Experts explain that the intimidation and verbal assaults in the US can be seen as attempts to weaken court autonomy in a system that provides no simple method for the president to remove judges the administration disapproves of.

Leonard, an academic at Illinois State University who has studied authoritarian backsliding in democracies, said the Trump administration had taken cues from the examples set by authoritarians overseas.

“The administration is looking around at these achievements and failures. They know they’re not going to be able to pass any laws that would weaken the judiciary,” she said.

Pointing to examples such as Miller’s relentless claims of broad executive power, she added: “They directly criticize the judiciary by stating over and over that it is not a co-equal branch in the separation of powers.

“They continue to redefine the discussion by repeating their claim that the executive has greater authority than this judicial branch, which is not how checks and balances work.”

The professor said: “Judges' sole safeguard is public trust in the legitimacy of their ability to make those decisions. Personal intimidation on top of eroding trust in courts may make judges hesitate about decisions that go against the sitting government, which is, of course, highly concerning for court oversight and for the political system.”

Intimidation Tactics

Scheppele, academic of sociology and international affairs at the Ivy League school, has written about the use of “authoritarian law” by the such as Orbán and the Russian, and has warned about escalating dangers to judges in the US.

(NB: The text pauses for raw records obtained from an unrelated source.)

/-- The scrub of a cluster and its cores (R350): the marks of their stores go with what they held. -/
def scrubCluster (c : Nat) (s : State) : State :=
  let s := updCluster s c Cluster.scrubbed
  let s := (List.range 8).foldl (fun s r => setCore s (8 * c + r) .reset) s
  { s with marks := s.marks.filter fun x => !clusterMark c x }

/-- Launches with a task on a cluster, saved ones among them (R350). -/
def launchesOn (s : State) (c : Nat) : List Launch :=
  (getMod s (c / 96)).launches.filter fun l =>
    ((getCluster s c).ctx.uid == l.uid && (getCluster s c).task != .none) || (getMod s (c / 96)).saves.any fun v => v.uid == l.uid && v.cluster == c

/-- The place at which an operation of the hypervisor that is half handled goes on. -/
def halfPlace : Nat := 2 ^ 32

/-- PARTASSIGN (R350): the hypervisor's. The launches on the cluster complete with STATUS 7, then the scrub begins, for at most 150 µs. A die under
update takes none (R392). -/
def partAssignMove (c part : Nat) (s : State) : State :=
  let m := c / 96
  let go := fun (k : State → State) => if s.place = halfPlace then k s else unlessPaused m (.partAssign c part) s fun s => forHypervisor m s k
  go fun s =>
  if (getCluster s c).scrub.isSome ∨ (getDie s (c / 12)).power = .off ∨ (dieUpdating s (c / 12) ∧ s.place ≠ halfPlace) then refuseOp m s else
  let ls := launchesOn s c
  if (getCluster s c).task ≠ .none ∨ !ls.isEmpty then
    again 1 halfPlace (.partAssign c part) (ls.foldl (fun s l => if l.state = .failing then s else cancelLaunch m l s) s)
  else
    let (d, s) := openValue 1 149999 s
    answerDone m (scrubCluster c (updCluster s c fun x => { x with scrub := some (timeOf s m + d), newPart := part }))

@[inherit_doc partAssignMove] def execPartAssign (c part : Nat) (s : State) : Host.Outcome State Fault Refusal := .next (partAssignMove c part s)

/-- CLUSTER_SCRUB_DONE (R350): the cluster takes its new partition. -/
def clusterScrubDoneMove (c : Nat) (s : State) : State :=
  match (getCluster s c).scrub with
  | some t =>
    if t ≤ timeOf s (c / 96) then updCluster (scrubCluster c s) c fun x => { x with scrub := none, part := x.newPart } else s
  | none => s

@[inherit_doc clusterScrubDoneMove] def execClusterScrubDone (s : State) : Host.Outcome State Fault Refusal := .next (clusterScrubDoneMove s.place s)

/-- The store of a die with every byte zero and no mark (R351). -/
def clearStore (d : Nat) (s : State) : State :=
  { (updDie s d fun x => { x with weights := [] }) with marks := s.marks.filter fun x => !(x.1 == 3 && x.2.1 == d) }

/-- WSOWN_WRITE (R351): refused while a launch runs on the die, or the die is under update (R392); otherwise a scrub of at most 2,000,000 ns begins. -/
def wsownMove (d part : Nat) (s : State) : State :=
  if !dieIdle s d || (getDie s d).writing || dieUpdating s d then s else
  let (n, s) := openValue 1 1999999 s
  clearStore d (updDie s d fun x => { x with owner := part, scrub := some (timeOf s (d / 8) + n) })

@[inherit_doc wsownMove] def execWsownWrite (d part : Nat) (s : State) : Host.Outcome State Fault Refusal :=
  .next (afterHeld (d / 8) (.wsownWrite d part) s fun s => wsownMove d part s)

She pointed to a wave of so-called “pizza doxxings” recently, in which judges have received unsolicited pizza deliveries with the recipient listed as a name, the child of Judge Esther Salas, who was killed at the judge’s home in 2020 by a assailant aiming at the judge.

“All understands what it means. ‘Your address is known. We’re coming for you,’” the professor said.

“US justices are protected by the presidential protection and the Marshals Service. And these are specialized police units that are placed structurally inside the Department of Justice. And Pam Bondi has been spearheading the criticism on federal judges.”

Government Goals

On the administration’s aims, Scheppele said that “impeaching a federal judge is highly not going to happen because it’s very difficult to do. {Right now|Currently

Timothy Bowers
Timothy Bowers

A Berlin-based web developer and digital strategist with over 8 years of experience in creating user-centric online solutions.